Quote exactly and only this range of lines in the data below: the line that holds "def Dev.faultAdopt (d" to the line that holds "def Dev.beyond (d", both included.

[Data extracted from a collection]
**********

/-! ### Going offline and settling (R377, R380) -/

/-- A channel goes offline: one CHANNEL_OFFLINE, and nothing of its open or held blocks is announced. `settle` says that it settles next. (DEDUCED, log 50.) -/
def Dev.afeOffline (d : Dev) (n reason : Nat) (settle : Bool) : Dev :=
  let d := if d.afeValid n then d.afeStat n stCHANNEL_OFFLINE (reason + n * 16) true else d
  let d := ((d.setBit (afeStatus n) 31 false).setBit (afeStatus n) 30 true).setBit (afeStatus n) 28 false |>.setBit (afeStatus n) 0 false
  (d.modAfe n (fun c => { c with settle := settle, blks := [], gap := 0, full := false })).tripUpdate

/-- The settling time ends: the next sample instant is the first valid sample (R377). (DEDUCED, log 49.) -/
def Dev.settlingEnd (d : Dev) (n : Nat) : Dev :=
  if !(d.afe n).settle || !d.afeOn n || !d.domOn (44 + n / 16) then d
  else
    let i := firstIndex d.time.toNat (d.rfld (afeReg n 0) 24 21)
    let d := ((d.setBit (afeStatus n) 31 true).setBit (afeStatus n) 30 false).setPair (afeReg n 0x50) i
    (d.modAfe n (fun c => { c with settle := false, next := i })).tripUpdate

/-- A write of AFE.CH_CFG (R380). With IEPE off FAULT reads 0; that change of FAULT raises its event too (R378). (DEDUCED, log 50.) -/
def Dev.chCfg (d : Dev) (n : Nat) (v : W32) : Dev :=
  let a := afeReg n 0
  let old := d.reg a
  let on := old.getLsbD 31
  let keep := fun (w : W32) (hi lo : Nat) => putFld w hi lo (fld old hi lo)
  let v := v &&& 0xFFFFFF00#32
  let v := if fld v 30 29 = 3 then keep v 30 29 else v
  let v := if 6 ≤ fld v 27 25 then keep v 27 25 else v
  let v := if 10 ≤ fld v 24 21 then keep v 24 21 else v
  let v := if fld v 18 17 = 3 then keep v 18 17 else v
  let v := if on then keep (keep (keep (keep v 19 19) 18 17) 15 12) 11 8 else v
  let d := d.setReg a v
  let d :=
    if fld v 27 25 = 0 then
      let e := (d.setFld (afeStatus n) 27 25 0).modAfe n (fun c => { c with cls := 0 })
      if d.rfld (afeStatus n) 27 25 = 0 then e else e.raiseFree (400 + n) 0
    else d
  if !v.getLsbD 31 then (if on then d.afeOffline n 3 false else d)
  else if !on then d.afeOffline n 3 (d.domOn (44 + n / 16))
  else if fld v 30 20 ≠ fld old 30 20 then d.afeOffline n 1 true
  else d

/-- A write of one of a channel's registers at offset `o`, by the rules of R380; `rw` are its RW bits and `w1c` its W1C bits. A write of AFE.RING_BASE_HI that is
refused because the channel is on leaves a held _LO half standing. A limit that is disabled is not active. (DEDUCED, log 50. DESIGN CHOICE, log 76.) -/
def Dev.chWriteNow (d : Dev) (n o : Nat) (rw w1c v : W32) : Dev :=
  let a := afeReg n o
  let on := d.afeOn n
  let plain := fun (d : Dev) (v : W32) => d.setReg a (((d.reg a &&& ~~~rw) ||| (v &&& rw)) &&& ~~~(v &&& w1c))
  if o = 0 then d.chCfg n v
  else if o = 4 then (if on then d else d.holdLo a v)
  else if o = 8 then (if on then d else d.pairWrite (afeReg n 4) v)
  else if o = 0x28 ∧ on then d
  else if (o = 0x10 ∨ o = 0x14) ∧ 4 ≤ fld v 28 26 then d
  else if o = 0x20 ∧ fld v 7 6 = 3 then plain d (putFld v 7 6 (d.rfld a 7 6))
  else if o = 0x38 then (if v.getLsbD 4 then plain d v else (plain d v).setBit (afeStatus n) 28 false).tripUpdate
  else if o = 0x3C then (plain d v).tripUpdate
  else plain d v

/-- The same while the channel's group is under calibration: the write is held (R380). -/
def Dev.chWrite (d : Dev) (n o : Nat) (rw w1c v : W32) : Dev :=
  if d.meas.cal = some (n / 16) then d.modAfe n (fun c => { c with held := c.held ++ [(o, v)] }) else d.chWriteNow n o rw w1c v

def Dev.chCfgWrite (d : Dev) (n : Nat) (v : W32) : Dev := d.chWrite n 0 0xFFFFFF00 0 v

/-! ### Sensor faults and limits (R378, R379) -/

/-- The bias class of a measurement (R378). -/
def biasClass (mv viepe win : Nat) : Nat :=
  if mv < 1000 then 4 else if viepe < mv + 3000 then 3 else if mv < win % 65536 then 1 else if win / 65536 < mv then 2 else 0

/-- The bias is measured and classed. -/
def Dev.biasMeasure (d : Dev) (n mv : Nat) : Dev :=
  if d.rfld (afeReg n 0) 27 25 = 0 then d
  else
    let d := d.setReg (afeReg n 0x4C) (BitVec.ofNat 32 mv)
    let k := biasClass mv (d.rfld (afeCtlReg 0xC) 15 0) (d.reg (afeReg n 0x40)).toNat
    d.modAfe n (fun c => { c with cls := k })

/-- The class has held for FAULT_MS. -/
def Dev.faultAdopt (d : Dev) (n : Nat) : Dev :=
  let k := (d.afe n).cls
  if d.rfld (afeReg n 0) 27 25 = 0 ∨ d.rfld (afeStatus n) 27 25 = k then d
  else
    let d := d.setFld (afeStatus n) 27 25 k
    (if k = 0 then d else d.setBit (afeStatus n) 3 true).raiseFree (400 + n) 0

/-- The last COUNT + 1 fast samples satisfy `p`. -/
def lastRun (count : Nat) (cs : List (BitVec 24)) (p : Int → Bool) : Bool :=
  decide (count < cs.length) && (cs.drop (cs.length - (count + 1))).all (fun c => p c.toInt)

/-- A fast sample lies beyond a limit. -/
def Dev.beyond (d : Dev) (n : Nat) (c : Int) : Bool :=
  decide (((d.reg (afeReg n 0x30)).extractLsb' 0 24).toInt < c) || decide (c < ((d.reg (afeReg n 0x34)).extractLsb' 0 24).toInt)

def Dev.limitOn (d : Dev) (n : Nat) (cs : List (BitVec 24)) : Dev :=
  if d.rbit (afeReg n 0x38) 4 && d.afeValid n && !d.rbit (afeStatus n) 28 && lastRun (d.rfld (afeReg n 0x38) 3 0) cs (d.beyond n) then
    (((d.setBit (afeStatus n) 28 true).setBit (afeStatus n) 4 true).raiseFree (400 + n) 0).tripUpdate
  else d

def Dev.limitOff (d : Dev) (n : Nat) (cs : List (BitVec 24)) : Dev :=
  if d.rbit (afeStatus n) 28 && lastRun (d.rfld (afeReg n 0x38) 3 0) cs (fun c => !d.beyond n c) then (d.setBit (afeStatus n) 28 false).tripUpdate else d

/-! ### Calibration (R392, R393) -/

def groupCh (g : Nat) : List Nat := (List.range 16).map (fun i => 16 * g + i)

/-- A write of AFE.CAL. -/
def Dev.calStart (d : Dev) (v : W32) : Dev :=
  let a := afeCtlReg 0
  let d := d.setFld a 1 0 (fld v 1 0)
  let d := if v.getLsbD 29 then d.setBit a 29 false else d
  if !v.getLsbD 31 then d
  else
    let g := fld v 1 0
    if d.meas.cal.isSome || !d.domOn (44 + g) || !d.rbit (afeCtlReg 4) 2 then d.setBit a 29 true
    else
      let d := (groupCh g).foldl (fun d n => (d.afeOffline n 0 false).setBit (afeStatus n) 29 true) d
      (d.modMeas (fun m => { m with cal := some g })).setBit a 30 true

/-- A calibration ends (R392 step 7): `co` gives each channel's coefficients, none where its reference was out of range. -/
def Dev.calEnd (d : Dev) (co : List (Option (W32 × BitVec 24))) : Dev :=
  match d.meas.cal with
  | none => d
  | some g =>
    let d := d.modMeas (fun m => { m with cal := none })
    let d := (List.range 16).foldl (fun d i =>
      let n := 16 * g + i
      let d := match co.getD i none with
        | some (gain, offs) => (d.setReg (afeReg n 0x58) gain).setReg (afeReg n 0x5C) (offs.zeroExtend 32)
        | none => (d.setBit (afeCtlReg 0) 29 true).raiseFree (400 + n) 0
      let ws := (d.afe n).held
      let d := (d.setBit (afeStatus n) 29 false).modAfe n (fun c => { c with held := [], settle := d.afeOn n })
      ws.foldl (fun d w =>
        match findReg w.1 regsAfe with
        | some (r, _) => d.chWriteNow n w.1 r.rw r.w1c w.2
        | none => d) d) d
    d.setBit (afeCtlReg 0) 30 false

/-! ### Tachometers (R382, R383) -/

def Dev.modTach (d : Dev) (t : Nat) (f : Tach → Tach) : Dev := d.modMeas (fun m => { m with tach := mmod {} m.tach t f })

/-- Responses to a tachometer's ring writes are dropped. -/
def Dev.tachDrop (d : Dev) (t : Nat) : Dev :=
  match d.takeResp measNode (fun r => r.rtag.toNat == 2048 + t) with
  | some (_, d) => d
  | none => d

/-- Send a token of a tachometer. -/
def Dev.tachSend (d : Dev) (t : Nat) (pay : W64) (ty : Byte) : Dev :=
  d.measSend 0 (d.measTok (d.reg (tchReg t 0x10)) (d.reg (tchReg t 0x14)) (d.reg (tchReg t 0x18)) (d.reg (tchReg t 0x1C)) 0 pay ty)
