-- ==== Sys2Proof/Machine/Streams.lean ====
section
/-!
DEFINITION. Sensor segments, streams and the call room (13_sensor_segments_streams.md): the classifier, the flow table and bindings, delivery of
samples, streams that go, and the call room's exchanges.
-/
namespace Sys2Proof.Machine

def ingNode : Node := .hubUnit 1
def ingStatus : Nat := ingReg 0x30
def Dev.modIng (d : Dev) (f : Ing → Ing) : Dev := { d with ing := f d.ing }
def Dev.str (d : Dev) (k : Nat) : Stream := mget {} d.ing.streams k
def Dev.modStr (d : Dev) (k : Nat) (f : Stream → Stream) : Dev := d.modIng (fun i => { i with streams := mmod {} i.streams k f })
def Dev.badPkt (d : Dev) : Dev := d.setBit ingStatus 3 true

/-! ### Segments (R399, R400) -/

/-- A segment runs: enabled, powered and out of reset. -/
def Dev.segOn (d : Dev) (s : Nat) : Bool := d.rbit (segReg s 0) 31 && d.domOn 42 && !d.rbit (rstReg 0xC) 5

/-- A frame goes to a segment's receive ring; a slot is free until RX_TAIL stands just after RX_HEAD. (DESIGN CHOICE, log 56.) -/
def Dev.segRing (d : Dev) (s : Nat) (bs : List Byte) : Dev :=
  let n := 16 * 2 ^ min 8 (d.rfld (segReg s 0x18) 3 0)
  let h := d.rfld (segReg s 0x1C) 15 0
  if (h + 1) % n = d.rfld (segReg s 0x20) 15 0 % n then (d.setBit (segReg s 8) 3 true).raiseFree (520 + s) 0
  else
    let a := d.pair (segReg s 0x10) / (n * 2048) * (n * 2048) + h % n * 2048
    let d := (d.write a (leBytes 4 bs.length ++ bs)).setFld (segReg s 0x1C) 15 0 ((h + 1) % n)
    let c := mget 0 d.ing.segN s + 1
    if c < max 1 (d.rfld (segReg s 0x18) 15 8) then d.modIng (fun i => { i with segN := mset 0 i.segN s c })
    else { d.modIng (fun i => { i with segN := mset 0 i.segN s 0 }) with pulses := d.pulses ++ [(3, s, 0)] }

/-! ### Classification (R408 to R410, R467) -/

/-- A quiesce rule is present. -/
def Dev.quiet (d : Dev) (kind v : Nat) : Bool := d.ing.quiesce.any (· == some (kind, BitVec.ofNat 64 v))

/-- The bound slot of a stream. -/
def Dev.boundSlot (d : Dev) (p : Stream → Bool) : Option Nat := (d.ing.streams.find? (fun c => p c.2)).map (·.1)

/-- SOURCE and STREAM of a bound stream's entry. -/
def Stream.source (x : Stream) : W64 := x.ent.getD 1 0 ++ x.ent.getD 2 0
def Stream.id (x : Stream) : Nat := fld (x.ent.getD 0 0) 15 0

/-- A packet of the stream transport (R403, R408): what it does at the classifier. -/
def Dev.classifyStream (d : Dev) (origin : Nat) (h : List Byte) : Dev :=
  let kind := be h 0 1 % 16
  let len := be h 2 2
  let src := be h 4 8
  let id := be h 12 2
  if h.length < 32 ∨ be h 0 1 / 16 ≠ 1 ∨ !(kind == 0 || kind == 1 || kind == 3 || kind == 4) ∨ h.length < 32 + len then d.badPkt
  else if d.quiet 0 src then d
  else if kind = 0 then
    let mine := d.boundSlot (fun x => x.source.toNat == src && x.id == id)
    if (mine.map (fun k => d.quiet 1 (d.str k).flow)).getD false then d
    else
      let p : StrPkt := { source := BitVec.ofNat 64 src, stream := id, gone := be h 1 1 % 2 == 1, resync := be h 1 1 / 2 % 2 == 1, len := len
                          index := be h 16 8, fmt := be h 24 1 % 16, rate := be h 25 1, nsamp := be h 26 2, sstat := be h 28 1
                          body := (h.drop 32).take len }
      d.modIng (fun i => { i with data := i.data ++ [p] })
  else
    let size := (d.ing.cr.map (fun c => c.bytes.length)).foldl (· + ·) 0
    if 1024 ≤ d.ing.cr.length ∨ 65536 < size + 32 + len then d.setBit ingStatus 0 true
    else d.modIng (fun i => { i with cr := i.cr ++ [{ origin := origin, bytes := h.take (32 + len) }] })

**********

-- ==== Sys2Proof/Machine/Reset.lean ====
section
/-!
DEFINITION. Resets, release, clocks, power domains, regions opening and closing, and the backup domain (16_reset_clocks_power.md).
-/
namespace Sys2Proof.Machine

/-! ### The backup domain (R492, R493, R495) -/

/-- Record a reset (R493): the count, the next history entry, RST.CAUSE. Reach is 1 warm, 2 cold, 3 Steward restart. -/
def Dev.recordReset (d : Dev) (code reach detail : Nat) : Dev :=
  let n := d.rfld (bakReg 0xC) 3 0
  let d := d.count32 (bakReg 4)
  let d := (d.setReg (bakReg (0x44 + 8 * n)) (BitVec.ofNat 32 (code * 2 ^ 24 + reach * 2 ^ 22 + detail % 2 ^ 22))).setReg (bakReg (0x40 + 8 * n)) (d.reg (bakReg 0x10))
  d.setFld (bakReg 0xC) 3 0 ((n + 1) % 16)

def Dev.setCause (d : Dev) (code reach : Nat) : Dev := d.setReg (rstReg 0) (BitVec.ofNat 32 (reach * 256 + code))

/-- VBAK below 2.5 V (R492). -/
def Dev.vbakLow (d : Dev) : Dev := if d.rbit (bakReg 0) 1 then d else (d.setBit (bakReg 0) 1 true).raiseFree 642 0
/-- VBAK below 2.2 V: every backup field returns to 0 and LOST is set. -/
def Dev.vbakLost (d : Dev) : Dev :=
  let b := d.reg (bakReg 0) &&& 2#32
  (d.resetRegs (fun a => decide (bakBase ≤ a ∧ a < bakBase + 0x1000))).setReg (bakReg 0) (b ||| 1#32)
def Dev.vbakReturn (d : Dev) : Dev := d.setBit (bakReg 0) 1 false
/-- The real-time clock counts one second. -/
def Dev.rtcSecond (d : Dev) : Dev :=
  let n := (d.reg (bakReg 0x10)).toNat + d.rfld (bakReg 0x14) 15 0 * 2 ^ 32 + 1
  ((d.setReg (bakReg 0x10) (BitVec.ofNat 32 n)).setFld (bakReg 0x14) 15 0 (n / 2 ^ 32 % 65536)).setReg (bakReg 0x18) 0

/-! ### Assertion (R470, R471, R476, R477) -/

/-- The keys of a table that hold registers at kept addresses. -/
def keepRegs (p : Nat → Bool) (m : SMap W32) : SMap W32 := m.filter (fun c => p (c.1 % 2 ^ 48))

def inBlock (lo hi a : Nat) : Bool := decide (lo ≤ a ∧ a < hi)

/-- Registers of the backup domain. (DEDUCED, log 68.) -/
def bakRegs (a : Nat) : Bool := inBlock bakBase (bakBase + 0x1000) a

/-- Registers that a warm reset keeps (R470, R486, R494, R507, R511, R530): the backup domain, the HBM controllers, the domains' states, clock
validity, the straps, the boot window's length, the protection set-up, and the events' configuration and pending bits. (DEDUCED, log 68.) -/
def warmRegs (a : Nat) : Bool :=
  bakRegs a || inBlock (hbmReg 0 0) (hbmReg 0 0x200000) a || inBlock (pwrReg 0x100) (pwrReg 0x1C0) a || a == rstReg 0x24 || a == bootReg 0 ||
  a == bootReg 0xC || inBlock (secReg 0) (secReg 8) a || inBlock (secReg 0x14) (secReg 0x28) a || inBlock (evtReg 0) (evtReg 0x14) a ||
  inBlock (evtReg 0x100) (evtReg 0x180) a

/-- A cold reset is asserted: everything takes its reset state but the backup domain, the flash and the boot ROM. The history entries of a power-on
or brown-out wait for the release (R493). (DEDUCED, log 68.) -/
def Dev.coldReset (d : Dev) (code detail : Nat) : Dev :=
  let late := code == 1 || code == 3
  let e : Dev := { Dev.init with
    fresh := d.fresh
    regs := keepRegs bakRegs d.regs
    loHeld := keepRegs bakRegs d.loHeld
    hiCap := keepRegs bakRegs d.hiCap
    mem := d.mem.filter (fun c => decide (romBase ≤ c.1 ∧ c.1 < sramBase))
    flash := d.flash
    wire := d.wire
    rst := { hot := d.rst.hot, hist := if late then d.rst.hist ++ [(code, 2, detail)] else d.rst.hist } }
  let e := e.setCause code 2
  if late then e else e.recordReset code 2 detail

**********

- **Task output**
def Dev.faultAdopt (d : Dev) (n : Nat) : Dev :=
  let k := (d.afe n).cls
  if d.rfld (afeReg n 0) 27 25 = 0 ∨ d.rfld (afeStatus n) 27 25 = k then d
  else
    let d := d.setFld (afeStatus n) 27 25 k
    (if k = 0 then d else d.setBit (afeStatus n) 3 true).raiseFree (400 + n) 0

/-- The last COUNT + 1 fast samples satisfy `p`. -/
def lastRun (count : Nat) (cs : List (BitVec 24)) (p : Int → Bool) : Bool :=
  decide (count < cs.length) && (cs.drop (cs.length - (count + 1))).all (fun c => p c.toInt)

/-- A fast sample lies beyond a limit. -/
def Dev.beyond (d : Dev) (n : Nat) (c : Int) : Bool :=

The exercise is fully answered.